Rappelons-le : l’Iran, c’est l’ancienne Perse ; la sotériologie, c’est l’étude des doctrines religieuses qui touchent le salut de l’âme. Comment être sauvé à l’issue de sa mort, des tourments de l’Enfer ?
Les sources –comme nous en avons désormais l’habitude, nous constatons qu’il y a peu de sources. « Si l’on esquisse une vue générale de la documentation, on a, à l’aval, un ensemble substantiel de traités et passages apocalyptiques dans les livres zoroastriens écrits en pehlevi qui nous sont parvenus et qui, tous, ont reçu leur forme actuelle aux IXè et Xè siècle : à l’amont, un traité en grec attesté à partir du milieu du IIè siècle de notre ère, les Oracles d’Hystaspe. » (p. 589) Notons tout de suite qu’Hystaspe est la transcription en grecque de Wishtasp, le protecteur de Zoroastre (p. 594)
[Le pehlevi est le système d’écriture utilisé dans l’empire sassanide pour les textes religieux et profanes.]
Ces oracles pourraient nous permettre de supposer que ce que l’on en retrouve dans les apocalypses des sassanides postérieures serait un noyau dur d’une apocalypse iranienne plus ancienne…
Lactance est l’auteur latin du IVè grâce aux citations et paraphrases duquel on connaît le contenu des Oracles, notamment dans son livre VII de ses Institutions chrétiennes. (p.594)
Des recherches infructueuses
Au début du XXè, le chercheur Cumont met en relation les Oracles d’Hystaspe avec la religion romaine de Mithra, à l’origine duquel il voit, à raison, un Mithra iranien.
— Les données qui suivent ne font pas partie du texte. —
-- ==== Sys2Proof/Machine/Envelope.lean ====
section
/-! DEFINITION. The envelope of the input current and what each die's ballast draws of it (R495 to R503, R507). -/

namespace Sys2Proof.Machine

/-- The launch level L in uA, from the mean input voltage in mV. -/
def launchLevel (c : ImgCfg) (mv : Nat) : Nat := min (c.ilimit * 1000000) (c.plimit * 1000000000 / mv)

/-- The base level I_B in uA. -/
def baseLevel (c : ImgCfg) (mv : Nat) : Nat := min (launchLevel c mv) (4000 * 1000000000 / mv)

/-- The target of I_env: L from the start of a launch ramp until the end of the launch or a halt, I_B at every other time while
the module is READY (R499); after a terminal failure the draw ramps down (R490), and before READY the envelope stands. -/
def targetLevel (s : State) : Nat :=
  match s.boot.phase with
  | .ready => if s.power.launch = 0 then baseLevel s.boot.cfg s.power.volts else launchLevel s.boot.cfg s.power.volts
  | .terminal => 0
  | _ => s.power.ienv

/-- Move a current toward a target by at most `step`. -/
def toward (v target step : Nat) : Nat := if v ≤ target then min (v + step) target else max (v - step) target

/-- I_env at this time: it moves toward its target at no more than SLEW, which is as many uA per ns as A per ms (R497). Whatever
changes the target does this first, so that the envelope reverses from its current value (R503). -/
def moveEnvelope (s : State) : State :=
  let p := s.power
  { s with power := { p with ienv := toward p.ienv (targetLevel s) (s.boot.cfg.slew * (elapsed s - p.ienvAt)),
                             ienvAt := elapsed s } }

/-- The ballast's minimum per die in uA (R498), and the most a die's ballast can draw in uA at a voltage (2,000 W). -/
def ballastMin : Nat := 500000
def ballastMax (mv : Nat) : Nat := 2000 * 1000000000 / mv

/-- The dies whose ballast banks take a share (R507). -/
def coolDies (p : Power) : List DieId := (List.finRange 4).filter fun d => !p.dies[d].hotBank

/-- I_env parted among dies: the shares add up to it (R496). -/
def sharesOf (ienv : Nat) : List DieId → Nat → List (DieId × Nat)
  | [], _ => []
  | [d], left => [(d, left)]
  | d :: e :: rest, left =>
    let q := min left (Config.dieShare d ienv)
    (d, q) :: sharesOf ienv (e :: rest) (left - q)

/-- A die's share of I_env; none for a die whose ballast bank is too hot (R507). -/
def shareOf (p : Power) (d : DieId) : Nat :=
  match (sharesOf p.ienv (coolDies p) p.ienv).find? fun e => e.1 == d with
  | some e => e.2
  | none => 0

/-- A die's part of the governor at a sample: its ballast draws the difference between its share and its work, and tokens are
withheld while the work exceeds the share less the ballast's minimum (R496, R498). -/
def samplePower (p : Power) (d : DieId) (work mv : Nat) : Power :=
  let q := p.dies[d]
  let share := shareOf p d
  { p with dies := p.dies.set d { q with work := work, ballast := min (share - work) (ballastMax mv),
                                         withheld := decide (share < work + ballastMin) } }

/-- A die whose domains go off: its ballast takes over what its work drew, so that the draw does not step (R490, R495, R510). The
rail and the temperature steps begin anew. -/
def takeOver (q : DiePower) : DiePower := { DiePower.reset with ballast := q.ballast + q.work, hotBank := q.hotBank }

/-- Tokens are withheld on some die. -/
def anyWithheld (p : Power) : Bool := (List.finRange 4).any fun d => p.dies[d].withheld

end Sys2Proof.Machine
end

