-- ==== Sys2Proof/Machine/Report.lean ====
section
/-! DEFINITION. What the module reports and how it stops: messages and their queues (R449 to R454), the Scree (R404 to
R410), raising a job fault with its flood and halt (R349 to R352) and HARD_FAULT (R411 to R413). -/

namespace Sys2Proof.Machine

/-! ## Codes -/

/-- Job-fault causes of Table 15.21. -/
abbrev Cause := BitVec 16

def cIllegalEncoding : Cause := 0x0001
def cPassShape : Cause := 0x0002
def cOperandLayout : Cause := 0x0003
def cScaleMismatch : Cause := 0x0004
def cChainBroken : Cause := 0x0005
def cReplayCapacity : Cause := 0x0006
def cReplayEmpty : Cause := 0x0007
def cAddressRange : Cause := 0x0008
def cVecShape : Cause := 0x0009
def cStreamOverlap : Cause := 0x000A
def cSmaxRowLength : Cause := 0x000B
def cImemRange : Cause := 0x000C
def cEventOverflow : Cause := 0x000D
def cSegmentDecl : Cause := 0x000E
def cNoSegment : Cause := 0x000F
def cPageUnmapped : Cause := 0x0010
def cWindowUnbound : Cause := 0x0011
def cWindowMismatch : Cause := 0x0012
def cMirrorMismatch : Cause := 0x0013
def cStepOrder : Cause := 0x0014
def cSegmentOverrun : Cause := 0x0020
def cRetryOverrun : Cause := 0x0021
def cRetryLength : Cause := 0x0022
def cBudgetExceeded : Cause := 0x0023
def cPromiseOverrun : Cause := 0x0024
def cMonitorDrift : Cause := 0x0025
def cBeatLimit : Cause := 0x0026
def cRailFloor : Cause := 0x0027
def cRemoteStall : Cause := 0x0028
def cLinkProtocol : Cause := 0x0030
def cLinkTimeout : Cause := 0x0031
def cFabricAddress : Cause := 0x0032
def cCollMismatch : Cause := 0x0033
def cCollHeadroom : Cause := 0x0034
def cG16ExpMismatch : Cause := 0x0035
def cCountSkew : Cause := 0x0036
def cStepMismatch : Cause := 0x0037
def cCommitRefused : Cause := 0x0038
def cWaveTimeout : Cause := 0x0039
def cResidueFault : Cause := 0x0040
def cImemError : Cause := 0x0041
def cBusError : Cause := 0x0042
def cRemoteBusError : Cause := 0x0043
def cCairnPoisoned : Cause := 0x0044
def cMirrorPoisoned : Cause := 0x0045
def cTablePoisoned : Cause := 0x0046
def cDigestMismatch : Cause := 0x0047
def cLockstepMismatch : Cause := 0x0048
def cHostAbort : Cause := 0x0050
def cInputUndervoltage : Cause := 0x0051
def cThermalTrip : Cause := 0x0052

/-- CLASS of a record (Table 13.7). -/
def clCorrected : Byte := 1
def clUncorrectable : Byte := 2
def clJobFault : Byte := 3
def clHardFault : Byte := 4

/-- SOURCE of a record (Table 13.8). -/
def srcResArray : BitVec 16 := 0x0001
def srcResVector : BitVec 16 := 0x0002
def srcResSolver : BitVec 16 := 0x0003
def srcResOther : BitVec 16 := 0x0004
def srcSramDemand : BitVec 16 := 0x0010
def srcSramMoth : BitVec 16 := 0x0011
def srcHbmDemand : BitVec 16 := 0x0020
def srcHbmMoth : BitVec 16 := 0x0021
def srcHbmRmw : BitVec 16 := 0x0022
def srcHbmRemote : BitVec 16 := 0x0023
def srcHbmPoisonIn : BitVec 16 := 0x0024
def srcFault : BitVec 16 := 0x0030

/-- Message types of Table 15.19. -/
def mtReady : Byte := 0x01
def mtAccept : Byte := 0x02
def mtReject : Byte := 0x03
def mtDone : Byte := 0x04
def mtCommit : Byte := 0x05
def mtFault : Byte := 0x06
def mtError : Byte := 0x07
def mtDigest : Byte := 0x08
def mtTelemetry : Byte := 0x09
def mtPower : Byte := 0x0A
def mtPresence : Byte := 0x0B
def mtAttest : Byte := 0x0C
def mtCont : Byte := 0x7F

def noAddr : W64 := BitVec.allOnes 64

/-! ## Message queues -/

/-- Remove the first element that satisfies `p`; none when there is none. -/
def dropFirst {α : Type} (p : α → Bool) : List α → Option (List α)
  | [] => none
  | a :: l => if p a then some l else (dropFirst p l).map (a :: ·)

/-- A queued ERROR_RECORD of CLASS CORRECTED. -/
def isCorrectedMsg (m : Msg) : Bool := m.type == mtError && m.payload.getD 2 0 == clCorrected

/-- Queue a message for a ring, with the drops of R450. -/
def ringPush (r : Ring) (m : Msg) : Ring :=
  if r.msgs.length < 256 then { r with msgs := r.msgs ++ [m] }
  else
    match dropFirst (fun q => q.type == mtTelemetry) r.msgs with
    | some l => { r with msgs := l ++ [m], mdrop := r.mdrop + 1 }
    | none =>
      match dropFirst isCorrectedMsg r.msgs with
      | some l => { r with msgs := l ++ [m], mdrop := r.mdrop + 1 }
      | none => { r with mdrop := r.mdrop + 1 }

/-- A message to the ring of one context (R452, R453). -/
def post (s : State) (c : CtxId) (type : Byte) (tag : W32) (gen : Byte) (payload : List Byte) : State :=
  updRing s c fun r =>
    ringPush r { type := type, gen := gen, tag := tag, stamp := s.cnt.count,
                 payload := padTo (if payload.length ≤ 48 then 48 else 96) payload }

/-- A message to the rings of the listed contexts. -/
def postAll (s : State) (cs : List CtxId) (type : Byte) (payload : List Byte) : State :=
  cs.foldl (fun s c => post s c type 0 0 payload) s

def openCtxs (s : State) : List CtxId := (List.finRange 4).filter fun c => s.ctxs[c].opened

/-- Rings whose EN is 1. -/
def enabledRings (s : State) : List CtxId := (List.finRange 4).filter fun c => s.host.rings[c].en

/-- A message of READY, TELEMETRY, POWER_LIMIT or PRESENCE_WINDOW goes to every enabled ring (R452). -/
def postEnabled (s : State) (type : Byte) (payload : List Byte) : State := postAll s (enabledRings s) type payload

/-! ## The Scree -/

/-- The 64 bytes of a record (Table 13.6). -/
def recBytes (r : Rec) : List Byte :=
  let fl : Byte := (0 : BitVec 1) ++ BitVec.ofBool r.acked ++ BitVec.ofBool r.coalesced ++ BitVec.ofBool r.rep ++
    BitVec.ofBool r.mirror ++ BitVec.ofBool r.cairn ++ BitVec.ofBool r.test ++ BitVec.ofBool r.nested
  let cx : Byte := (0 : BitVec 3) ++ r.stream ++ BitVec.ofBool r.ctx.isSome ++
    (match r.ctx with | some c => BitVec.ofNat 2 c.val | none => (0 : BitVec 2))
  leBytes 2 r.seq.toNat ++ [r.cls, fl] ++ leBytes 2 r.source.toNat ++ leBytes 2 r.cause.toNat ++
    leBytes 8 r.stamp.toNat ++ leBytes 8 r.paddr.toNat ++ leBytes 8 r.step.toNat ++
    [r.die, r.region, r.cluster, cx] ++ leBytes 4 r.count.toNat ++
    (match r.ref with | some v => leBytes 3 v.toNat ++ [1] | none => [0, 0, 0, 0]) ++
    leBytes 4 r.syndrome.toNat ++ leBytes 8 r.caddr.toNat ++ leBytes 4 r.lost.toNat ++ [0, 0, 0, 0]

/-- A record of CLASS UNCORRECTABLE, JOB_FAULT or HARD_FAULT that is not acknowledged (R408). -/
def unacked (r : Rec) : Bool := r.cls != clCorrected && !r.acked

def Scree.hasUnacked (q : Scree) : Bool := q.slots.any fun e => match e with | some r => unacked r | none => false

/-- Index of the first free slot; where none is free, of the record with the lowest SEQ among those that are CORRECTED
or ACKED (R410). -/
def screeSlot (q : Scree) : Option Nat :=
  match q.slots.findIdx? (fun e => e.isNone) with
  | some i => some i
  | none =>
    (q.slots.zipIdx.foldl (fun (best : Option (Nat × Nat)) e =>
      match e.1 with
      | some r =>
        if r.cls == clCorrected || r.acked then
          match best with
          | some b => if r.seq.toNat < b.1 then some (r.seq.toNat, e.2) else best
          | none => some (r.seq.toNat, e.2)
        else best
      | none => best) none).map (·.2)

/-- Send a record as an ERROR_RECORD message; with no context open it is held in the Scree only (R407). -/
def sendRec (s : State) (r : Rec) : State :=
  let p := (recBytes r).take 48
  match r.ctx with
  | some c => if (openCtxs s).isEmpty then s else post s c mtError 0 0 p
  | none => postAll s (openCtxs s) mtError p

/-- Make a record: number it, set NESTED, store it, count a loss, send it (R405, R407, R408, R410). -/
def makeRec (s : State) (r : Rec) : State × Rec :=
  let q := s.scree
  let nested := r.cls != clCorrected && q.hasUnacked
  let slot := screeSlot q
  let lost := if slot.isSome then q.lost else if q.lost = BitVec.allOnes 32 then q.lost else q.lost + 1
  let r := { r with seq := q.next, nested := nested, lost := lost }
  let slots := match slot with | some i => q.slots.set i (some r) | none => q.slots
  let windows := if r.cls == clCorrected then q.windows ++ [r.seq] else q.windows
  let s := { s with scree := { slots := slots, next := q.next + 1, lost := lost, windows := windows } }
  let h := s.host
  let s := { s with host := { h with nestedSeen := h.nestedSeen || nested,
                                     uncorrSeen := h.uncorrSeen || r.cls == clUncorrectable } }
  (sendRec s r, r)

/-- The 2 MiB frame of a record's PADDR. -/
def recFrame (r : Rec) : Nat := r.paddr.toNat / 2 ^ 21

/-- A corrected event: it adds to a record made less than 1 ms earlier at the same place, or makes one (R406). -/
def corrected (s : State) (r : Rec) : State :=
  let same (o : Rec) : Bool :=
    o.cls == clCorrected && s.scree.windows.contains o.seq && decide (now s < o.stamp.toNat + 1000000) &&
      o.source == r.source && o.die == r.die && o.region == r.region && o.cluster == r.cluster && recFrame o == recFrame r
  match s.scree.slots.findIdx? (fun e => match e with | some o => same o | none => false) with
  | some i =>
    let bump (o : Rec) : Rec :=
      { o with count := if o.count = BitVec.allOnes 32 then o.count else o.count + 1, coalesced := true }
    { s with scree := { s.scree with slots := s.scree.slots.modify i (fun e => e.map bump) } }
  | none => (makeRec s r).1

/-- A record with no place but die D0. -/
def blankRec (s : State) : Rec :=
  { seq := 0, cls := clCorrected, acked := false, coalesced := false, rep := false, mirror := false, cairn := false,
    test := false, nested := false, source := srcFault, cause := 0, stamp := s.cnt.count, paddr := noAddr, step := 0,
    die := 0, region := 0xFF, cluster := 0xFF, stream := 3, ctx := none, count := 1, ref := none, syndrome := 0,
    caddr := noAddr, lost := 0 }

/-- A record whose place is a region: its die and the context and step that the region runs. -/
def regionRec (s : State) (g : RegionId) : Rec :=
  { blankRec s with die := BitVec.ofNat 8 (dieOf s g), region := BitVec.ofNat 8 g.val, ctx := s.regions[g].ctx,
                    step := regionStep s g }

/-! ## Halting -/

/-- The step whose Chrysalis a fault of this module discards (R349, R352): CAIRN_STEP + 1 of the context, which before
the own flip of step s is s and after it s + 1. -/
def astepOf (s : State) (c : CtxId) : W64 := s.ctxs[c].cairnStep + 1

/-- A stripe with its Chrysalis discarded: its Cairn and its prior stay (R351). -/
def Stripe.discard (t : Stripe) : Stripe := { t with written := false, poison := false }

def defaultStripe : Stripe := { cairn := false, written := false, flipped := false, poison := false }

/-- Apply a change to every listed stripe, keeping the canonical form. -/
def mapStripes (f : Stripe → Stripe) (l : Sparse Stripe) : Sparse Stripe :=
  (l.map fun e => (e.1, f e.2)).filter fun e => decide (e.2 ≠ defaultStripe)

/-- Discard the Chrysalis of a context: its own versioned pages and the mirror of the same context of the Z-
neighbour (R351). -/
def discardChrysalis (h : Hbm) (c : CtxId) : Hbm :=
  { h with resids := h.resids.map fun r =>
             if r.ver && r.owner == c then { r with stripes := mapStripes Stripe.discard r.stripes } else r,
           mirrors := h.mirrors.map fun m =>
             if m.ctx == c then { m with stripes := mapStripes Stripe.discard m.stripes } else m }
Cette vision cosmogonique reconstituée aurait, d’après lui, inspiré le Jugement dernier des chrétiens et proviendrait d’une hybridation entre le zoroastrisme connu dans l’Avesta et un fatalisme tout « sémitique ». (p. 594-595). Plus tard, à la relecture des grands textes de l’Avesta, « l’origine iranienne de certaines doctrines telles que l’ascension de l’âme dans les sphères célestes ou la combustion finale du monde » est réfutée. (p.595) Compte tenu des onze siècles de vide textuel qui séparent les Avesta des textes pehlevis, les chercheurs ont été découragés d’examiner « la contribution de la pensée iranienne à d’autres religions du Proche-Orient antique. » (p. 597)
Des conclusions à approfondir
Le noyau iranien des Oracles d’Hystaspe semble résister à toute tentative de déconstruction (p.605). Comment a-t-il été transmis aux auteurs pehlevis du XIè ? Intéressant : « Les Oracles ne peuvent s’expliquer que comme un acte délibéré de propagande romaine, produit d’un milieu juif ou judéo-chrétien bien informé des doctrines iraniennes et qui cherchait à montrer, sans trop de manipulations, que les futurs vainqueurs de l’empire nourrissait des doctrines confortant les attentes de ceux qu’il opprimait. » (p. 606), soit romains vs perses…
Quoi qu’il en soit, grâce aux Oracles d’Hystaspe, on peut faire remonter au plus récent les thèmes narratifs essentiels que l’on retrouve en pehlevi au début du premier millénaire. Mais ils sont peut-être encore plus anciens. Enfin, il est possible « que les premiers oracles iraniens à caractère apocalyptique aient été composés à l’époque séleucide (305-64), parallèlement au premier développement de l’apocalypse juive et avec, là aussi, des éléments hérités des prophéties babyloniennes. » (p. 606)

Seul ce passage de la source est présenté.